Designers transform Brooklyn Bridge into innovative infrastructure

An international design competition to reimagine how the iconic Brooklyn Bridge could be made more accessible, safer and sustainable for pedestrians and cyclists has announced the finalists.

Some of the biggest names in the international urban planning world are among the finalists in the “professionals” category (ages 22 and up) of Reimagining Brooklyn Bridge, a competition that wants to rethink one of New York City’s most popular landmarks. The competition was launched by the New York City Council and Van Alen Institute with the aim of sparking a new public conversation about New York City’s infrastructure.

Bjarke Ingels Group (BIG) teamed up with Arup for their Back to the Future proposal, which seeks to remove cars and related ramps and provide more space for pedestrians, bikes and transit. It also proposes new innovations in autonomous mobility and public space design in an effort to create a stronger connection between downtown Brooklyn, Lower Manhattan and beyond.

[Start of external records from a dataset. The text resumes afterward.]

/-- O50. The events at a switch (R42, R43, R45, R49): READ_REQUEST and OWNERSHIP_REQUEST in every state of the entry, OWNER_DATA,
NO_COPY_REPLY, INVALIDATION_ACKNOWLEDGEMENT, WRITEBACK, OWNERSHIP_NOTE, OWNERSHIP_NOTE_ACK, WAITING_NOTICE_TIMER. The events at
this device (R40, R42, R43, R45, R47, R51 to R53, R158): grants, invalidations, forwards, writeback acknowledgements and notices;
a sweep that removes the lines of a lost switch; the end of a chunk and of a sweep; the loss of a switch. A port owes an
acknowledgement only for devices behind it that do not keep their copies. What a lost switch asks of this device does not arrive (R50).
The model's choices: how this device's own acknowledgement reaches the peer of a shared port, and `shv` after E or M (log 21); that an
owner out of reach gives no data, that a bare grant without a copy asks again, the order of the chunks and of their acknowledgements
(log 31). -/
def Obligations.FabricEvents : Prop :=
  ((∀ (s : State) (slot : Slot) (r : FabReq), Takes s slot r →
     ∃ t u, exec (.readRequest slot r) s = .next t ∧ exec (.ownershipRequest slot r) s = .next u ∧
       (let fresh : DirEntry := { age := 0, st := .i, busy := true, gla := r.g, own := 0, shv := 0 }
        EntryIs (s.fswitch slot.val) r.g none → (∃ k ∈ waysOf r.g, SMap.get none (s.fswitch slot.val).dir k = none) →
          Settles s t slot.val r fresh { owned fresh r with st := .e } .e (some (s.homeLine r.g)) ∧
          Settles s u slot.val r fresh (owned fresh r) .m (some (s.homeLine r.g))) ∧
       (∀ e, EntryIs (s.fswitch slot.val) r.g (some e) → e.st = .s →
         Settles s t slot.val r e { e with age := 0, shv := e.shv ||| portBit r.port } .s (some (s.homeLine r.g)) ∧
         (let others := s.owing e.shv [r.port.val] [r.dev]
          let data := if e.shv &&& portBit r.port = 0 then some (s.homeLine r.g) else none
          (others = 0 → Settles s u slot.val r e (owned { e with age := 0 } r) .m data) ∧
          (others ≠ 0 → Invalidated s u slot.val r others [r.dev] ∧
            EntryIs (u.fswitch slot.val) r.g (some { e with age := 0, busy := true }) ∧
            ∃ x, SMap.get none (u.fswitch slot.val).txns r.g.toNat = some x ∧ x.req = r ∧ x.owning = true ∧ x.acks = others ∧
              x.owner = none ∧ x.data = data))) ∧
       (∀ e, EntryIs (s.fswitch slot.val) r.g (some e) → Owns e → s.isAway e.own = true →
         Settles s t slot.val r e (shared { e with age := 0 } r false) .s (some (s.homeLine r.g))) ∧
       (∀ e, EntryIs (s.fswitch slot.val) r.g (some e) → Owns e → s.isAway e.own = false →
         (Told s t slot.val e.own (fromSwitch slot.val 0x16 r []) (.fwdRead slot.val r.g) ∧
          EntryIs (t.fswitch slot.val) r.g (some { e with age := 0, busy := true }) ∧
          ∃ x, SMap.get none (t.fswitch slot.val).txns r.g.toNat = some x ∧ x.req = r ∧ x.owning = false ∧ x.owner = some e.own ∧
            x.acks = 0) ∧
         (let others := s.owing e.shv [r.port.val, (portOf e.own).val] [r.dev, e.own]
          (if e.own = s.fab.cfg.devno then .fwdInv slot.val r.g ∈ u.fab.wire
           else (e.own, fromSwitch slot.val 0x17 r []) ∈ (u.fswitch slot.val).sent) ∧
          Invalidated s u slot.val r others [r.dev, e.own] ∧ EntryIs (u.fswitch slot.val) r.g (some { e with age := 0, busy := true }) ∧
          ∃ x, SMap.get none (u.fswitch slot.val).txns r.g.toNat = some x ∧ x.req = r ∧ x.owning = true ∧ x.owner = some e.own ∧
            x.acks = others))) ∧
   (∀ (s : State) (slot : Slot) (g : LineAddr) (x : Txn) (e : DirEntry) (dirty : Bool) (line : Line), Awaits s slot g x e →
     Owns e → x.acks = 0 → x.owner = some e.own →
     ∃ t u, exec (.ownerData slot g e.own dirty line) s = .next t ∧ exec (.noCopyReply slot g e.own) s = .next u ∧
       (if x.owning then Settles s t slot.val x.req e (owned e x.req) .m (some line) ∧
          Settles s u slot.val x.req e (owned e x.req) .m (some (s.homeLine g))
        else Settles s t slot.val x.req e (shared e x.req dirty) .s (some line) ∧
          Settles s u slot.val x.req e (shared e x.req false) .s (some (s.homeLine g)))) ∧
   (∀ (s : State) (slot : Slot) (g : LineAddr) (x : Txn) (e : DirEntry) (port : Fin 64), Awaits s slot g x e → x.owning = true →
     x.owner = none →
     ∃ t, exec (.invalidationAcknowledgement slot g port) s = .next t ∧
       (let left := x.acks &&& ~~~portBit port
        let peer := x.selfDue = true ∧ port = portOf s.fab.cfg.devno
        (peer → x.acks ≠ 0 → EntryIs (t.fswitch slot.val) g (some e) ∧
          SMap.get none (t.fswitch slot.val).txns g.toNat = some { x with restDue := false }) ∧
        (¬ peer → left = 0 → Settles s t slot.val x.req e (owned e x.req) .m x.data) ∧
        (¬ peer → left ≠ 0 → EntryIs (t.fswitch slot.val) g (some e) ∧
          SMap.get none (t.fswitch slot.val).txns g.toNat = some { x with acks := left }))) ∧
   (∀ (s : State) (slot : Slot) (r : FabReq) (e : DirEntry) (line : Line), EntryIs (s.fswitch slot.val) r.g (some e) →
     e.own = r.dev → (e.st = .m ∨ e.st = .o) → (s.fswitch slot.val).txnOf r.g = none →
     ∃ t, exec (.writeback slot r line) s = .next t ∧
       (homeDevice r.g ≠ s.fab.cfg.devno → t.homeLine r.g = line) ∧
       (homeDevice r.g = s.fab.cfg.devno → ∀ k, s.homeKey r.g = some k → ∀ j, j < 128 → t.dramByte (k + j) = byteOf line j) ∧
       (let e' : DirEntry := { e with st := if e.st = .m then .i else .s }
        let note := ((s.fab.cfg.alternate r.g).map (fun a => FabMsg.note a slot.val r.g e.own e'.st)).toList
        EntryIs (t.fswitch slot.val) r.g (if e.st = .m ∧ e.busy = false then none else some e') ∧
        (if r.dev = s.fab.cfg.devno then t.fab.wire = s.fab.wire ++ note ++ [.wbAck r.g]
         else t.fab.wire = s.fab.wire ++ note ∧ (t.fswitch slot.val).sent = (s.fswitch slot.val).sent ++ [(r.dev, fromSwitch slot.val 0x18 r [])]))) ∧
   (∀ (s : State) (alt prim : Slot) (g : LineAddr) (own : Device) (st : DirState), s.fab.cfg.live alt.val = true →
     ∃ t, exec (.ownershipNote alt prim g own st) s = .next t ∧ t.fab.wire = s.fab.wire ++ [.noteAck prim.val g] ∧
       SMap.get none (t.fswitch alt.val).notes g.toNat = (if st = .i ∨ st = .s then none else some (own, st)) ∧
       (t.fswitch alt.val).dir = (s.fswitch alt.val).dir) ∧
   (∀ (s : State) (prim : Slot) (g : LineAddr) (x : Txn) (e : DirEntry), (s.fswitch prim.val).txnOf g = some x → x.req.g = g →
     x.noteDue = true → EntryIs (s.fswitch prim.val) g (some e) → e.st ≠ .i →
     AloneInSet s prim.val g →
     ∃ t, exec (.ownershipNoteAck prim g) s = .next t ∧
       (let due := SMap.get 0 (s.fswitch prim.val).unacked g.toNat
        SMap.get 0 (t.fswitch prim.val).unacked g.toNat = due - 1 ∧
        (due ≤ 1 → Grants s t prim.val x.req (if x.owning then .m else if e.st = .e then .e else .s) x.data ∧
          EntryIs (t.fswitch prim.val) g (some { e with busy := false }) ∧ SMap.get none (t.fswitch prim.val).txns g.toNat = none) ∧
        (1 < due → t.fab.wire = s.fab.wire ∧ (t.fswitch prim.val).sent = (s.fswitch prim.val).sent ∧
          EntryIs (t.fswitch prim.val) g (some e) ∧ (t.fswitch prim.val).txnOf g = some x))) ∧
   (∀ (s : State) (slot : Slot), ∃ t, exec (.waitingNoticeTimer slot) s = .next t ∧
     (let mine := fun (w : Bool × FabReq) => w.2.dev == s.fab.cfg.devno
      let ws := (s.fswitch slot.val).waiting
      (t.fswitch slot.val).waiting = ws ∧ t.fab.wire = s.fab.wire ++ (ws.filter mine).map (fun w => .notice w.2.g) ∧
      (t.fswitch slot.val).sent = (s.fswitch slot.val).sent ++ (ws.filter (fun w => !mine w)).map (fun w => (w.2.dev, fromSwitch slot.val 0x19 w.2 []))))) ∧
  ((∀ (s : State) (g : LineAddr) (st : DirState) (line : Line), ∃ t u, exec (.dataGrant g st line) s = .next t ∧
     exec (.grantWithoutData g) s = .next u ∧
     (let y := s.sysLine g
      (y.miss ≠ none → t.sysLine g = { y with st := st, data := line, miss := none }) ∧ (y.miss = none → t = s ∧ u = s) ∧
      (y.miss ≠ none → y.st ≠ .i → u.sysLine g = { y with st := .m, miss := none }) ∧
      (y.miss ≠ none → y.st = .i → ∀ k, s.fab.cfg.primary g = some k → u.fab.wire = s.fab.wire ++ [.own k (s.asRequester g)]))) ∧
   (∀ (s : State) (slot : Slot) (g : LineAddr), ∃ t u v, exec (.invalidation slot g) s = .next t ∧
     exec (.forwardRead slot g) s = .next u ∧ exec (.forwardInvalidate slot g) s = .next v ∧
     (let y := s.sysLine g
      let me := s.fab.cfg.devno
      let dead := (SMap.get HomeSlot.reset s.fab.cfg.homes slot.val).dead
      let ack := if (s.portDevices (portOf me).val).length ≤ 1 then [FabMsg.invAck slot.val g (portOf me).val]
        else [FabMsg.peerAck slot.val g]
      let gone := fun (t : State) => (t.sysLine g).st = .i ∧ (t.sysLine g).miss = y.miss ∧
        SMap.get none t.l2 (l2Key (homeDie (fabricVa g)) 0 (fabricVa g)) = none
      (dead = true → t = s ∧ u = s ∧ v = s) ∧
      (dead = false → y.st = .i → t = { s with fab := { s.fab with wire := s.fab.wire ++ ack } } ∧
        u = { s with fab := { s.fab with wire := s.fab.wire ++ [.noCopy slot.val g me] } } ∧ v = u) ∧
      (dead = false → y.st ≠ .i → gone t ∧ gone v ∧
        t.fab.wire = s.fab.wire ++ (if y.st = .m ∨ y.st = .o then [.writeback slot.val (s.asRequester g) y.data] else []) ++ ack ∧
        u.sysLine g = { y with st := if y.st = .m ∨ y.st = .o then .o else .s } ∧
        u.fab.wire = s.fab.wire ++ [.ownerData slot.val g me (y.st == .m || y.st == .o) y.data] ∧
        v.fab.wire = s.fab.wire ++ [.ownerData slot.val g me (y.st == .m || y.st == .o) y.data]))) ∧
   (∀ (s : State) (g : LineAddr), ∃ t u, exec (.writebackAcknowledgement g) s = .next t ∧ exec (.waitingNotice g) s = .next u ∧
     t.sysLine g = { s.sysLine g with wbWait := false } ∧
     ((s.sysLine g).miss ≠ none → u.sysLine g = { s.sysLine g with waited := s.clk })) ∧
   (∀ (s : State) (first last : LineAddr) (lost : Slot), (∀ k x, (k, some x) ∈ s.l2 → x.dirty = 0) →
     ∃ t, exec (.invalidateAndWritebackSweep first last lost) s = .next t ∧
     (∀ g : LineAddr, first ≤ g → g ≤ last → s.fab.cfg.wasPrimary g lost.val = true → (t.sysLine g).st = .i ∧
       ((s.sysLine g).st = .m ∨ (s.sysLine g).st = .o → ∀ k, s.fab.cfg.primary g = some k →
         ∃ n, .writeback k { s.asRequester g with txn := n } (s.sysLine g).data ∈ t.fab.wire)) ∧
     ∃ n, (∀ w, s.fab.sweeps.find? (fun w => w.slot == lost.val && w.chunks.head? == some (first, last)) = some w → n = w.txn) ∧
       (if homeDevice first = s.fab.cfg.devno then .sweepAck s.fab.cfg.devno n ∈ t.fab.wire
        else message 0x25 s.fab.cfg.devno.toNat n 0 [] ∈ t.fab.sent ∧
          ∀ a ∈ s.fab.abroad, a.slot = lost.val → { a with swept := a.swept ++ [(first, last)], ended := false } ∈ t.fab.abroad)) ∧
   (∀ (s : State) (dev : Device), ∃ t, exec (.sweepAcknowledgement dev) s = .next t ∧
     (s.oldestSweep dev = none → t = s) ∧
     (∀ w, s.oldestSweep dev = some w → w ∈ s.fab.sweeps ∧ w.awaited.getLsbD dev.toNat = true ∧
       (∀ v ∈ s.fab.sweeps, v.awaited.getLsbD dev.toNat = true → s.fab.txnAge v.txn ≤ s.fab.txnAge w.txn) ∧
       t.fab.sweeps = s.fab.sweeps.map (fun v =>
         if v.txn = w.txn then { v with awaited := v.awaited &&& ~~~((1#256) <<< dev.toNat) } else v))) ∧
   (∀ (s : State) (slot : Slot) (w : Sweep), s.fab.sweeps.find? (fun w => w.slot == slot.val && w.awaited == 0) = some w →
     ∃ t, exec (.sweepComplete slot) s = .next t ∧
       (w.chunks.length ≤ 1 → t.fab.sweeps = s.fab.sweeps.erase w ∧
         Reported s t (w.chunks.head?.elim [] (s.stranded slot.val)).length { kind := 0x15, src := srcLink, body :=
           [(16, bytesNat 1 slot.val), (20, bytesNat 4 ((s.clk - w.started) / 1400)), (24, bytesNat 8 w.written)] }) ∧
       (∀ c d rest, w.chunks = c :: d :: rest → .sweep d.1 d.2 slot.val s.fab.nextTxn ∈ t.fab.wire ∧
         t.fab.sweeps = s.fab.sweeps.map (fun v => if v = w then
           { w with chunks := d :: rest, awaited := s.fab.cfg.members &&& ~~~s.fab.away, txn := s.fab.nextTxn } else v))) ∧
   (let lostNow := fun (s t : State) (slot : Nat) (bySwitch by_ : Nat) =>
      (SMap.get HomeSlot.reset t.fab.cfg.homes slot).dead = true ∧ (∀ m ∈ t.fab.wire, m.toSlot slot = false) ∧
      Reported s t 0 { kind := 0x13, src := srcLink, body := [(16, bytesNat 1 slot), (17, bytesNat 1 bySwitch), (18, bytesNat 1 by_)] } ∧
      ((∃ k, k ≠ slot ∧ s.fab.cfg.live k = true) →
        (∃ w ∈ t.fab.sweeps, w.slot = slot ∧ w.written = 0 ∧
          w.awaited = if w.chunks.isEmpty then 0 else s.fab.cfg.members &&& ~~~t.fab.away) ∧
        (∃ a ∈ t.fab.abroad, a.slot = slot ∧ a.served = [] ∧ a.ended = false) ∧
        (s.fab.seqSlot = slot → t.fab.cfg.live t.fab.seqSlot = true))
    (∀ (s : State) (slot : Slot) (bySwitch : Bool) (by_ : BitVec 8), s.fab.inForce = true → s.fab.cfg.live slot.val = true →
      ∃ t, exec (.switchLossDeclaration slot bySwitch by_) s = .next t ∧
        lostNow s t slot.val (if bySwitch then 1 else 0) by_.toNat) ∧
    (∀ (s : State) (g : LineAddr) (k : Nat), (s.sysLine g).miss ≠ none ∨ (s.sysLine g).wbWait = true →
      s.fab.cfg.primary g = some k → s.fab.inForce = true →
      ∃ t, exec (.switchLossTimeout g) s = .next t ∧ lostNow s t k 0 s.fab.cfg.devno.toNat ∧
        (let me := s.fab.cfg.devno.toNat
         message 0x35 me s.fab.nextTxn (k + 256 * me) [] ∈ t.fab.sent))) ∧
   (∀ (s : State) (lost : Slot), lost.val ∈ s.fab.unsent → ∃ t, exec (.ownershipNotesResend lost) s = .next t ∧
     lost.val ∉ t.fab.unsent ∧ (s.fab.away = 0 → Reported s t 0 { kind := 0x16, src := srcLink, body := [(16, bytesNat 1 lost.val)] }) ∧
     ∀ k, k < s.fab.cfg.n → s.fab.cfg.live k = true → ∀ e ∈ (s.fswitch k).owned,
       (s.fab.cfg.revive lost.val).alternate e.gla = some lost.val → ∀ a, s.fab.cfg.alternate e.gla = some a →
         .note a k e.gla e.own e.st ∈ t.fab.wire))
/-! ### Power and start -/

Bridge X, from ScenesLab, Minzi Long and Andrew Nash, proposes a Brooklyn Bridge that reimagines the upper and lower decks to reclaim space for greater pedestrian and cyclist access, make room for vendors and small businesses, and offer new models of engagement with the bridge. Digital tools will enable visitors to more easily access, explore and experience the bridge.

Pilot Projects Design Collective, Cities4Forests, Wildlife Conservation Society, Grimshaw Architects, Silman and Natural Areas Conservancy joined forces for their Brooklyn Bridge Forest project, which turns the bridge into an icon of climate and social action. A dedicated bike path and reclaimed traffic lane create new space for cyclists and low-carbon transit, while biodiverse “microforests” at either end of the bridge bring nature to New York City and serve as green spaces for underserved communities.

The winner will be announced in late summer.